The purpose of this study was to examine the effect of heat acclimation (HA) on thirst levels, sweat rate, and percentage of body mass loss (%BML), and changes in fluid intake factors throughout HA induction. Twenty-eight male endurance athletes (mean ± SD; age, 35 ± 12 years; body mass, 73.0 ± 8.9 kg; maximal oxygen consumption, 57.4 ± 6.8 ml·kg−1·min−1) completed 60 min of exercise in a euhydrated state at 58.9 ± 2.3% velocity of maximal oxygen consumption in the heat (ambient temperature, 35.0 ± 1.3 °C; relative humidity, 48.0 ± 1.3%) prior to and following HA where thirst levels, sweat rate, and %BML were measured. Then, participants performed 5 days of HA while held at hyperthermia (38.50–39.75 °C) for 60 min with fluid provided ad libitum.

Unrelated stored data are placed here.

-- ==== Sys2Proof/Machine/DoPair.lean ====
section
/-!
DEFINITION. Machine/DoPair.lean: the meanings of the commands of the redundancy pair (spec/15): for each command
what exec answers. What the command does to the block is said once, in the operation that each of them calls.
-/
namespace Sys2Proof.Machine
open Sys2Proof

/-- HEARTBEAT_SEND (R465). -/
def execHeartbeatSend (s : State) : Host.Outcome State Fault Refusal :=
  s.doing Block.heartbeatSend

/-- HEARTBEAT (R465). -/
def execHeartbeat (role : BitVec 8) (mode : BitVec 8) (epoch : BitVec 32) (next : BitVec 64) (applied : BitVec 64) (s : State) :
    Host.Outcome State Fault Refusal :=
  s.doing (Block.heartbeat role.toNat mode.toNat epoch.toNat next.toNat applied.toNat)

/-- CMD (R467). -/
def execCmd (seq : BitVec 64) (d : Fin 4) (commit : Bool) (word : BitVec 32) (index : BitVec 32) (data : List (BitVec 32)) (s : State) :
    Host.Outcome State Fault Refusal :=
  s.doing (Block.cmdMessage seq.toNat d.val commit word.toNat index.toNat (data.map BitVec.toNat))

/-- CMD_ACK (R468). -/
def execCmdAck (seq : BitVec 64) (status : BitVec 8) (index : BitVec 32) (s : State) :
    Host.Outcome State Fault Refusal :=
  s.doing (Block.cmdAck seq.toNat status.toNat index.toNat)

/-- GLEAN (R469). -/
def execGlean (raw : List Byte) (s : State) : Host.Outcome State Fault Refusal :=
  s.doing (Block.gleanMessage raw)

/-- FRAG (R469). -/
def execFrag (c : Fin 32) (entry : List (BitVec 32)) (s : State) : Host.Outcome State Fault Refusal :=
  s.doing (Block.fragMessage c.val (entry.map BitVec.toNat))

/-- TIME (R469). -/
def execTime (body : List Byte) (s : State) : Host.Outcome State Fault Refusal :=
  s.doing (Block.timeMessage body)

/-- TALLY (R469). -/
def execTally (digests : List (BitVec 64)) (s : State) : Host.Outcome State Fault Refusal :=
  s.doing (Block.tallyMessage (digests.map BitVec.toNat))

/-- CKPT (R469). -/
def execCkpt (id : BitVec 32) (g : Fin 8) (first : BitVec 19) (raw : List Byte) (s : State) :
    Host.Outcome State Fault Refusal :=
  s.doing (Block.ckptMessage id.toNat g.val first.toNat raw)

/-- HANDOVER (R470). -/
def execHandover (seq : BitVec 64) (s : State) : Host.Outcome State Fault Refusal :=
  s.doing (Block.handoverMessage seq.toNat)

/-- PAIR_PERIODIC_SEND (R469). -/
def execPairPeriodicSend (s : State) : Host.Outcome State Fault Refusal :=
  s.doing Block.periodicSend

/-- PEER_TIMEOUT (R470). -/
def execPeerTimeout (s : State) : Host.Outcome State Fault Refusal :=
  s.doing Block.peerTimeout

/-- PAIR_PROMOTE (R470). -/
def execPairPromote (s : State) : Host.Outcome State Fault Refusal :=
  s.doing Block.pairPromote

/-- PAIR_START (R466). -/
def execPairStart (v : BitVec 32) (s : State) : Host.Outcome State Fault Refusal :=
  s.doing (fun b => b.byWrite .host .pair (Block.pairStart v.toNat))

/-- PAIR_HANDOVER (R470). -/
def execPairHandover (v : BitVec 32) (s : State) : Host.Outcome State Fault Refusal :=
  s.doing (fun b => b.byWrite .host .pair (Block.pairHandover v.toNat))

/-- PAIR_HANDOVER_SEND (R470). -/
def execPairHandoverSend (s : State) : Host.Outcome State Fault Refusal :=
  s.doing Block.handoverSend

/-- PROMOTE (R470). -/
def execPromote (w : Writer) (v : BitVec 32) (s : State) : Host.Outcome State Fault Refusal :=
  s.doing (fun b => b.byWrite w .pair (Block.promoteWrite w v.toNat))

/-- DEMOTE (R470). -/
def execDemote (v : BitVec 32) (s : State) : Host.Outcome State Fault Refusal :=
  s.doing (fun b => b.byWrite .host .pair (Block.demoteWrite v.toNat))

/-- SHAIX_REFCLK_LOST (R544). -/
def execShaixRefclkLost (s : State) : Host.Outcome State Fault Refusal :=
  s.doing Block.shaixClockLost

/-- SHAIX_LINK_UP (R463). -/
def execShaixLinkUp (s : State) : Host.Outcome State Fault Refusal :=
  s.doing (fun b => b.outOfReset (Block.shaixUp))

/-- SHAIX_LINK_DOWN (R463). -/
def execShaixLinkDown (s : State) : Host.Outcome State Fault Refusal :=
  s.doing Block.shaixDown

/-- MSG_ERR (R464). -/
def execMsgErr (s : State) : Host.Outcome State Fault Refusal :=
  s.doing Block.msgErr

end Sys2Proof.Machine
end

Sweat volume, %BML, thirst levels, and fluid intake were measured for each session. Thirst levels were significantly lower following HA (pre, 4 ± 1; post, 3 ± 1, p < .001). Sweat rate (pre, 1.76 ± 0.42 L/hr; post, 2.00 ± 0.60 L/hr, p = .039) and %BML (pre, 2.66 ± 0.53%; post, 2.98 ± 0.83%, p = .049) were significantly greater following HA. During HA, thirst levels decreased (Day 1, 4 ± 1; Day 2, 3 ± 2; Day 3, 3 ± 2; Day 4, 3 ± 1; Day 5, 3 ± 1; p < .001). However, sweat volume (Day 1, 2.34 ± 0.67 L; Day 2, 2.49 ± 0.58 L; Day 3, 2.67 ± 0.63 L; Day 4, 2.74 ± 0.61 L; Day 5, 2.74 ± 0.91 L; p = .010) and fluid intake (Day 1, 1.20 ± 0.45 L; Day 2, 1.52 ± 0.58 L; Day 3, 1.69 ± 0.63 L; Day 4, 1.65 ± 0.58 L; Day 5, 1.74 ± 0.51 L; p < .001) increased. In conclusion, thirst levels were lower following HA even though sweat rate and %BML were higher. Thirst levels decreased while sweat volume and fluid intake increased during HA induction. Thus, HA should be one of the factors to consider when planning hydration strategies.